From the entries below, retype only the lines from the one with "entry 4). -/" through the one with "resetIn := s.resetIn.tail", exactly as written.

** Opening DATA RECORDS block **

-- ==== Sys2Proof/Machine/Ops.lean ====
section
/-! DEFINITION. The named operations over memory and registers: reading and writing a memory in its canonical
form, fetching, the address in A, the next program counter, the clock edge, and what the host does to the machine.
There is no exception to take and none to return from (R220, R223, R224), so no operation for either exists. -/

namespace Sys2Proof.Machine

/-- The cells of a list rise strictly in address from `lo` on, stay inside the address space, and none holds what
an unlisted address reads as. -/
def Memory.wfFrom : Nat → Memory → Bool
  | _, [] => true
  | lo, cell :: rest =>
    decide (lo ≤ cell.1) && decide (cell.1 < Config.memoryWords) && (cell.2 != Config.unlistedWord) &&
      Memory.wfFrom (cell.1 + 1) rest

/-- The canonical form of a memory: two memories in it that read alike are the same list. -/
def Memory.wf (m : Memory) : Bool := Memory.wfFrom 0 m

/-- The word a memory holds at a flat address: the first cell with that address, else the unlisted word. -/
def Memory.lookup : Memory → Nat → Word16
  | [], _ => Config.unlistedWord
  | cell :: rest, k => if cell.1 = k then cell.2 else Memory.lookup rest k

/-- `MemRead(addr, 1)`, and `ROM[pc]`: the whole word at a word address; it always succeeds and has no side
effect (R50, R53, R55). -/
def Memory.read (m : Memory) (a : Word15) : Word16 := Memory.lookup m a.toNat

/-- The memory without the cells of one address. -/
def Memory.erase (m : Memory) (k : Nat) : Memory := m.filter fun cell => cell.1 != k

/-- The memory with a cell put before the first cell of a higher address. -/
def Memory.insert : Memory → Nat → Word16 → Memory
  | [], k, v => [(k, v)]
  | cell :: rest, k, v =>
    if k < cell.1 then (k, v) :: cell :: rest else cell :: Memory.insert rest k v

/-- `cell[addr] <- v`, every other cell keeping its value (R51).
It keeps the canonical form: writing the unlisted word removes the cell. -/
def Memory.write (m : Memory) (a : Word15) (v : Word16) : Memory :=
  if v = Config.unlistedWord then Memory.erase m a.toNat
  else Memory.insert (Memory.erase m a.toNat) a.toNat v

/-- The low 15 bits `v[14:0]` of a word (R7). -/
def low15 (v : Word16) : Word15 := v.extractLsb' 0 15

/-- `zext_16` of a 15-bit literal (R8, R73). -/
def zext16 (v : Word15) : Word16 := v.setWidth 16

/-- `addressM = A[14:0]`, with A as of the last edge (R29, R110). -/
def addressM (s : State) : Word15 := low15 s.regA

/-- `inM`, the operand `M`: the data word at `A[14:0]` (R30, R50). -/
def readM (s : State) : Word16 := Memory.read s.ram (addressM s)

/-- `ROM[PC]`, the instruction word of this cycle (R27, R30). -/
def fetch (s : State) : Word16 := Memory.read s.rom s.pc

/-- The `reset` input of this cycle (R25, R240; log entry 4). -/
def resetPin (s : State) : Bool := s.resetIn.headD false

/-- `PC_next` (R108): 0 on reset, else `A[14:0]` of the last edge if the jump is taken, else `PC + 1` modulo
2^15 (D6, D7). -/
def nextPc (reset jump : Bool) (oldA : Word16) (pc : Word15) : Word15 :=
  if reset then 0#15 else if jump then low15 oldA else pc + 1#15

/-- The writes a cycle schedules for its clock edge (R9, R100): load signal and input of A and of D, the memory
write of R109, and whether the jump is taken. -/
structure Writes where
  loadA : Bool
  inA : Word16
  loadD : Bool
  inD : Word16
  writeM : Bool
  outM : Word16
  jump : Bool
  deriving DecidableEq, Repr

/-- The clock edge that ends a cycle (R100): A, D, PC and the memory word commit together, each from the state as
of the last edge; ROM never changes (R60); the reset input moves on to the next cycle's bit (R114). -/
def clockEdge (s : State) (w : Writes) : State :=
  { regA := registerEdge s.regA w.inA w.loadA
    regD := registerEdge s.regD w.inD w.loadD
    pc := nextPc (resetPin s) w.jump s.regA s.pc
    ram := if w.writeM then Memory.write s.ram (addressM s) w.outM else s.ram
    rom := s.rom
    resetIn := s.resetIn.tail }

/-- The contents of `ROM` after the host has put a program at addresses 0, 1, … (R233); words beyond the address
space are dropped, because no address names them. -/
def romOf (words : List Word16) : Memory :=
  (words.take Config.memoryWords).zipIdx.foldl
    (fun m p => Memory.write m (BitVec.ofNat 15 p.2) p.1) []

/-- What the host does before a run (R233, R244): it fixes the contents of `ROM`. -/
def loadProgram (s : State) (words : List Word16) : State := { s with rom := romOf words }

/-- What the host drives on the `reset` pin in the coming cycles, this cycle first (R233). -/
def driveReset (s : State) (bits : List Bool) : State := { s with resetIn := bits }

end Sys2Proof.Machine
end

** Closing DATA RECORDS block **

ANSWER FOR THE TASK →
/-- The `reset` input of this cycle (R25, R240; log entry 4). -/
def resetPin (s : State) : Bool := s.resetIn.headD false

/-- `PC_next` (R108): 0 on reset, else `A[14:0]` of the last edge if the jump is taken, else `PC + 1` modulo
2^15 (D6, D7). -/
def nextPc (reset jump : Bool) (oldA : Word16) (pc : Word15) : Word15 :=
  if reset then 0#15 else if jump then low15 oldA else pc + 1#15

/-- The writes a cycle schedules for its clock edge (R9, R100): load signal and input of A and of D, the memory
write of R109, and whether the jump is taken. -/
structure Writes where
  loadA : Bool
  inA : Word16
  loadD : Bool
  inD : Word16
  writeM : Bool
  outM : Word16
  jump : Bool
  deriving DecidableEq, Repr

/-- The clock edge that ends a cycle (R100): A, D, PC and the memory word commit together, each from the state as
of the last edge; ROM never changes (R60); the reset input moves on to the next cycle's bit (R114). -/
def clockEdge (s : State) (w : Writes) : State :=
  { regA := registerEdge s.regA w.inA w.loadA
    regD := registerEdge s.regD w.inD w.loadD
    pc := nextPc (resetPin s) w.jump s.regA s.pc
    ram := if w.writeM then Memory.write s.ram (addressM s) w.outM else s.ram
    rom := s.rom
    resetIn := s.resetIn.tail }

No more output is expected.